D-Legion: A Scalable Many-Core Architecture for Accelerating Matrix Multiplication in Quantized LLMs

The performance gains obtained by large language models (LLMs) are closely linked to their substantial computational and memory requirements. Quantized LLMs offer significant advantages with extremely quantized models, motivating the development of specialized architectures to accelerate their workloads. This paper proposes D-Legion, a novel scalable many-core architecture, designed using many adaptive-precision systolic array cores, to accelerate matrix multiplication in quantized LLMs. The proposed architecture consists of a set of Legions where each Legion has a group of adaptive-precision systolic arrays. D-Legion supports multiple computation modes, including quantized sparse and dense matrix multiplications. The block structured sparsity is exploited within a fully-sparse, or partially-sparse windows. In addition, memory accesses of partial summations (psums) are spatially reduced through parallel accumulators. Furthermore, data reuse is maximized through optimized scheduling techniques by multicasting matrix tiles across the Legions. A comprehensive design space exploration is performed in terms of Legion/core granularity to determine the optimal Legion configuration. Moreover, D-Legion is evaluated on attention workloads from two BitNet models, delivering up to 8.2$\times$ lower latency, up to 3.8$\times$ higher memory savings, and up to 3$\times$ higher psum memory savings compared to state-of-the-art work. D-Legion, with eight Legions and 64 total cores, achieves a peak throughput of 135,68 TOPS at a frequency of 1 GHz. A scaled version of D-Legion, with 32 Legions, is compared to Google TPUv4i, achieving up to 2.5$\times$ lower total latency, up to 2.3$\times$ higher total throughput, and up to 2.7$\times$ higher total memory savings.

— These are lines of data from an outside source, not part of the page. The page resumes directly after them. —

/-- R104, R105: each park frame completes. In another version it is counted as such and does nothing else. In version 1 PARK_REQ is
answered by the frame of Table 3-9 (agreed and entered, or refused), PARK_ACK and PARK_NAK of the port's own SEQ agree to or end its
park, PARK_READY and WAKE_READY are noted, and WAKE_REQ starts the wake under its SEQ. Concludes that exec answers a next state for:
.parkReq, .parkAck, .parkNak, .parkReady, .wakeReq, .wakeReady. -/
def Obligations.ParkFrames : Prop :=  ∀ (p ver seq : Nat) (s : State), p < 384 → ver < 256 → seq < 256 → macRuns s p = true →
    (ver ≠ 1 → ∀ c ∈ [Instr.parkReq p ver seq, .parkAck p ver seq, .parkNak p ver seq, .parkReady p ver seq,
        .wakeReq p ver seq, .wakeReady p ver seq],
      ∃ t, exec c s = .next t ∧ t = { s with cfg := t.cfg } ∧ count t .mac p 0 1 19 0 = min cntMax (count s .mac p 0 1 19 0 + 1))
    ∧ (∃ t, exec (.parkReq p 1 seq) s = .next t
        ∧ ((portSt s p).park = .full → parkReady s p = true →
            t.out = s.out ++ [Emit.parkFrame p (parkBytes s p 2 seq)] ∧ (portSt t p).park = .parking ∧ (portSt t p).agreed = true)
        ∧ ((portSt s p).park = .full → parkReady s p = false →
            t.out = s.out ++ [Emit.parkFrame p (parkBytes s p 3 seq)] ∧ portSt t p = portSt s p)
        ∧ ((portSt s p).park = .parking → t.out = s.out ∧ (portSt t p).agreed = true))
    ∧ (∃ t, exec (.parkAck p 1 seq) s = .next t ∧ t.out = s.out
        ∧ ((portSt s p).park = .parking → (portSt s p).agreed = false → (portSt s p).parkSeq = seq →
            portSt t p = { portSt s p with agreed := true, parkAt := s.clk }))
    ∧ (∃ t, exec (.parkNak p 1 seq) s = .next t
        ∧ ((portSt s p).park = .parking → (portSt s p).agreed = false → (portSt s p).parkSeq = seq →
            (portSt t p).park = .full ∧ (portSt t p).parkHeld = none))
    ∧ (∃ t, exec (.parkReady p 1 seq) s = .next t ∧ t.out = s.out
        ∧ ((portSt s p).park = .parking → portSt t p = { portSt s p with readyRcvd := true }))
    ∧ (∃ t, exec (.wakeReq p 1 seq) s = .next t
        ∧ ((portSt s p).park = .parked → (portSt t p).park = .waking ∧ (portSt t p).readySent = false
            ∧ (portSt t p).parkAns = seq))
    ∧ ∃ t, exec (.wakeReady p 1 seq) s = .next t ∧ t.out = s.out
        ∧ ((portSt s p).park = .waking → portSt t p = { portSt s p with readyRcvd := true })

/-- R105: the parking machine's events complete: PARK_WINDOW_END (a utilisation window), PARK_DRAIN_DONE (the drain after agreement),
RECEIVER_REALIGNED (the width switch), WAKE_CONDITION, WAKE_LANES_LOCKED, WAKE_RETEST (after a failed wake). R105, R45: WAKE_TIMEOUT
completes when the wake's time has run out and nothing that comes on its clock ends the wake: the port is parked again and its retest
is timed. PARK_RTO completes when RTO_US has run out and no answer comes on its clock: the request goes out again, or a third
unanswered one, or an agreement without PARK_READY, ends the park. Concludes that exec answers a next state for: .parkWindowEnd,
.parkDrainDone, .receiverRealigned, .wakeCondition, .wakeLanesLocked, .wakeTimeout, .wakeRetest, .parkRto. -/
def Obligations.ParkingMachine : Prop :=
  (∀ (p : Nat) (s : State), p < 384 →
       (macRuns s p = true → passedNs s (portSt s p).winAt 10000 = true →
         ∃ t, exec (.parkWindowEnd p) s = .next t ∧ (portSt t p).winBytes = 0 ∧ (portSt t p).winAt = s.clk)
       ∧ ((portSt s p).park = .parking → (portSt s p).agreed = true → (portSt s p).readySent = false →
           later (portSt s p).recorded (admNow s) = false →
         ∃ t, exec (.parkDrainDone p) s = .next t ∧ t.out = s.out ++ [Emit.parkFrame p (parkBytes s p 4 (portSt s p).parkAns)]
           ∧ portSt t p = { portSt s p with readySent := true })
       ∧ ((portSt s p).readySent = true → (portSt s p).readyRcvd = true →
         ∃ t, exec (.receiverRealigned p) s = .next t ∧ t.out = s.out
           ∧ ((portSt s p).park = .parking → (portSt t p).park = .parked)
           ∧ ((portSt s p).park = .waking → (portSt t p).park = .full ∧ (portSt t p).parkHeld = none))
       ∧ (wakeCond s p = true →
         ∃ t, exec (.wakeCondition p) s = .next t
           ∧ ((portSt s p).park = .parking → (portSt t p).park = .full)
           ∧ ((portSt s p).park = .parked → (portSt s p).failAt = none → (portSt t p).park = .waking
               ∧ ∃ l, t.out = s.out ++ Emit.parkFrame p (parkBytes s p 5 (((portSt s p).parkSeq + 1) % 256)) :: l))
       ∧ ((portSt s p).park = .waking → (portSt s p).readySent = false → upperLocked s p = true →
         ∃ t, exec (.wakeLanesLocked p) s = .next t
           ∧ t.out = s.out ++ [Emit.parkFrame p (parkBytes s p 6 (portSt s p).parkAns)]
           ∧ portSt t p = { portSt s p with readySent := true })
       ∧ (∀ since, (portSt s p).park = .parked → (portSt s p).failAt = some since → passedNs s since 1000000 = true →
         ∃ t, exec (.wakeRetest p) s = .next t ∧ (portSt t p).failAt = none
           ∧ (wakeCond s p = true → (portSt t p).park = .waking) ∧ (wakeCond s p = false → (portSt t p).park = .parked)))
  ∧ (∀ (p : Nat) (s : State), p < 384 →
       ((portSt s p).park = .waking → passedNs s (portSt s p).parkAt (bitsOf (parkTmr s p) 31 16 * 1000) = true →
           ((portSt (heard s) p).readySent && (portSt (heard s) p).readyRcvd) = false →
         ∃ t, exec (.wakeTimeout p) s = .next t ∧ (portSt t p).park = .parked ∧ (portSt t p).failAt = some s.clk)
       ∧ ((portSt s p).park = .parking → passedNs s (portSt s p).parkAt (bitsOf (parkTmr s p) 15 0 * 1000) = true →
           (portSt (heard s) p).park = .parking → (portSt (heard s) p).agreed = (portSt s p).agreed →
           (portSt (heard s) p).readyRcvd = false →
         ∃ t, exec (.parkRto p) s = .next t
           ∧ ((portSt s p).agreed = false → (portSt s p).reqs < 3 →
               t.out = s.out ++ [Emit.parkFrame p (parkBytes s p 1 (portSt s p).parkSeq)]
               ∧ portSt t p = { portSt s p with reqs := (portSt s p).reqs + 1, parkAt := s.clk })
           ∧ ((portSt s p).agreed = true ∨ 3 ≤ (portSt s p).reqs → (portSt t p).park = .full)))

翻译：大型语言模型（LLMs）的性能提升与其巨大的计算和内存需求密切相关。量化LLMs通过极端量化模型展现出显著优势，这推动了专门架构的开发以加速其工作负载。本文提出D-Legion，一种新颖的可扩展众核架构，其设计基于多个自适应精度脉动阵列核心，旨在加速量化LLMs中的矩阵乘法运算。所提出的架构由一组Legion组成，每个Legion包含一组自适应精度脉动阵列。D-Legion支持多种计算模式，包括量化稀疏和稠密矩阵乘法。块结构稀疏性在完全稀疏或部分稀疏窗口内得到利用。此外，部分和（psums）的内存访问通过并行累加器在空间上得以减少。进一步地，通过优化的调度技术，矩阵分块在Legion间进行多播传输，从而最大化数据复用。本文针对Legion/核心粒度进行了全面的设计空间探索，以确定最优的Legion配置。此外，D-Legion在两个BitNet模型的注意力工作负载上进行了评估，与最先进的工作相比，实现了高达8.2$\times$的延迟降低、高达3.8$\times$的内存节省以及高达3$\times$的部分和内存节省。D-Legion配置有八个Legion和总计64个核心，在1 GHz频率下实现了135.68 TOPS的峰值吞吐量。一个具有32个Legion的扩展版本D-Legion与Google TPUv4i进行了比较，实现了高达2.5$\times$的总延迟降低、高达2.3$\times$的总吞吐量提升以及高达2.7$\times$的总内存节省。